Problem statement. Within the listing below, please copy exactly the lines between the line holding "(configLegal s.cfg = false" and the line holding "RELEASE unbound (log", inclusive.
####
-- ==== Sys2Proof/Certificates/Slice0/Obligations.lean ====
section
/-! DEFINITION. The statements about the model, for the provers. Each docstring names the rule of spec/ it
formalises; a value that is the model's own choice is named by its log entry. -/

open Sys2Proof Sys2Proof.Machine

/-! ## Reset, configuration, steps -/

/-- R350: "A model's initial state is this table", for every configuration, and with a legal one it meets the
invariants of R36 and R229, and that a voice in RELEASE is unbound (log entry 12, DEDUCED from R160). That the
machine's reset is power-on with the default configuration of R6, where TABLE gives no sample, is the model's
choice (log entries 1 and 2). -/
def Obligations.PowerOnIsTheTableOfR350 : Prop :=
  (∀ c : Config,
    (State.powerOn c).cfg = c ∧ (State.powerOn c).voices.length = c.P ∧
    (∀ v ∈ (State.powerOn c).voices, v.key = none ∧ v.stage = .idle ∧ v.vel.toNat = 0 ∧
      v.phase.toNat = 0 ∧ v.inc.toNat = 0 ∧ v.lvl.toNat = 0 ∧ v.rel.toNat = 0) ∧
    (State.powerOn c).sr.toNat = 44100 ∧ (State.powerOn c).bs.toNat = 512 ∧
    (State.powerOn c).atkT.toNat = 0 ∧ (State.powerOn c).decT.toNat = 0 ∧
    (State.powerOn c).relT.toNat = 0 ∧ (State.powerOn c).sus.toNat = 2 ^ 30 ∧
    (State.powerOn c).status.toNat = 0 ∧ (State.powerOn c).dropCount.toNat = 0 ∧
    (State.powerOn c).queue = [] ∧ (State.powerOn c).curKey = none ∧
    (State.powerOn c).lastKey = none ∧
    (configLegal c = true → VoicesOk c (State.powerOn c).voices ∧
      QueueOk (State.powerOn c).bs (State.powerOn c).queue)) ∧
  core.reset = State.powerOn Config.default

/-- R350: "This state satisfies every invariant of `10_state.md` rule R36 and `43_midi_queue.md` rule R229", for
every legal configuration. The invariant of the block also says that the configuration is legal (R6), that SR and
BS are not 0 (R37, R38), that SUS is at most ONE (R39), that STATUS bits 31:5 are 0 (R40), and that a voice in
RELEASE is unbound (log entry 12, DEDUCED from R160). -/
def Obligations.PowerOnMeetsTheInvariant : Prop :=
  ∀ c : Config, configLegal c = true → (State.powerOn c).Inv

/-- R6: the legal ranges, and that a step refuses exactly the configurations outside them. Every other step answers
a next state; that it does so with no word waiting, or with a message in the dispatch slot, is the model's choice
(log entries 7 and 6), and so is that no length of the table list is refused (log entry 2). -/
def Obligations.OnlyAnIllegalConfigurationIsRefused : Prop :=
  ∀ s : State,
    (configLegal s.cfg = true ↔
      1 ≤ s.cfg.P ∧ s.cfg.P ≤ 32 ∧ 1 ≤ s.cfg.W ∧ s.cfg.W ≤ 16 ∧
        1 ≤ s.cfg.bridgeVel.toNat ∧ s.cfg.bridgeVel.toNat ≤ 127) ∧
    (configLegal s.cfg = false → step s = .refused .illegalConfiguration) ∧
    (configLegal s.cfg = true → ∃ t, step s = .next t)

/-- Every step, from any state that meets the invariant, keeps it: a legal configuration (R6), the voices (R36), the
queue (R43, R229), SR and BS not 0 (R37, R38), SUS at most ONE (R39), STATUS bits 31:5 zero (R40), and a voice in
RELEASE unbound (log entry 12, DEDUCED from R160). -/
def Obligations.StepKeepsTheInvariant : Prop :=
  ∀ s t : State, s.Inv → step s = .next t → t.Inv

/-- R320: nothing stops the block. From every state that meets the invariant, whatever words wait on the
port, a run of any length goes on and ends in a state that meets it. The run has no host step inside (the
model's choice, log entry 5) and its steps with no word waiting change nothing (the model's choice, log entry 7);
the invariant holds the clause of log entry 12 (a voice in RELEASE is unbound, DEDUCED from R160). -/
def Obligations.NoWordStopsTheBlock : Prop :=
  ∀ (k : Nat) (s : State), s.Inv → RunsSafely k s
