/-! ### Queue words (R374, R377, R379, R466, R473) -/

def qWord (f : FmtQ) : Bool := decide (f.fn = 0)
def qRegs0 (f : FmtQ) : Bool := decide (f.sa = 0) && decide (f.sb = 0) && decide (f.imm = 0)
/-- A barrier name: tb0–tb15, cb0–cb7, gb0–gb3 (R115, R469). -/
def barrierOk (f : FmtQ) : Bool :=
  match f.lvl.toNat with
  | 0 => true
  | 1 => decide (f.id.toNat < 8)
  | 2 => decide (f.id.toNat < 4)
  | _ => false
def qBarrier (f : FmtQ) : Bool := la0 f.la && qWord f && decide (f.qd = 0) && qRegs0 f && barrierOk f

/-! ### Tuple and Gear train words (R393, R403, R407, R415) -/

def tStatus (f : FmtT) : Bool := decide (f.sd.toNat < 104) || decide (f.sd = 127)
def tWord (f : FmtT) : Bool := decide (f.fn = 0) && even f.space.toNat && tStatus f && decide (f.flags = 0)
def gWord (f : FmtGT) (fn : Nat) : Bool := la0 f.la && decide (f.fn.toNat = fn)
def gTile (f : FmtGT) : Bool := decide (f.tile.toNat % 4 = 0)
def gTile0 (f : FmtGT) : Bool := decide (f.tile = 0)
def gRows (f : FmtGT) : Bool := decide (f.row0.toNat + f.nrow.toNat ≤ 63)
def gRows0 (f : FmtGT) : Bool := decide (f.row0 = 0) && decide (f.nrow = 0)
def gM0 (f : FmtGT) : Bool := decide (f.mreg = 0)
def gImm0 (f : FmtGT) : Bool := decide (f.imm = 0)

/-! ### Graphics words (R239, R240) -/

def gfx (f : FmtG) (nfn : Nat) : Bool := decide (f.fn.toNat < nfn)
def gfxSa0 (f : FmtG) : Bool := decide (f.sa = 0)
def gfxIdx0 (f : FmtG) : Bool := decide (f.idx = 0)
def gfxImm0 (f : FmtG) : Bool := decide (f.imm = 0)
def gfxVb0 (f : FmtG) : Bool := decide (f.vb = 0)

/-! ### System words (R444, R482, R486) -/

def yWord (f : FmtY) : Bool := la0 f.la && decide (f.fn = 0)
/-- A counter id R483 lists. -/
def counterListed (id : Nat) : Bool :=
  let i := id % 4096
  match id / 4096 with
  | 0 => decide (i < 8)
  | 1 => decide (i < 8) || decide (i = 0x10) || decide (i = 0x11)
  | 2 => decide (i < 4) || decide (i ∈ [0x10, 0x11, 0x12, 0x20, 0x21, 0x30, 0x31, 0x32, 0x40, 0x41])
  | 3 => decide (i < 3) || decide (i ∈ [0x10, 0x11, 0x12, 0x20, 0x30, 0x31, 0x32, 0x33, 0x34, 0x35, 0x36])
  | 4 => decide (i < 7) || decide (i ∈ [0x10, 0x11, 0x12, 0x13])
  | 5 => decide (i < 12)
  | 6 => decide (i < 4) || decide (i = 0x10)
  | _ => false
####
Answer to the problem.
    (configLegal s.cfg = false → step s = .refused .illegalConfiguration) ∧
    (configLegal s.cfg = true → ∃ t, step s = .next t)

/-- Every step, from any state that meets the invariant, keeps it: a legal configuration (R6), the voices (R36), the
queue (R43, R229), SR and BS not 0 (R37, R38), SUS at most ONE (R39), STATUS bits 31:5 zero (R40), and a voice in
RELEASE unbound (log entry 12, DEDUCED from R160). -/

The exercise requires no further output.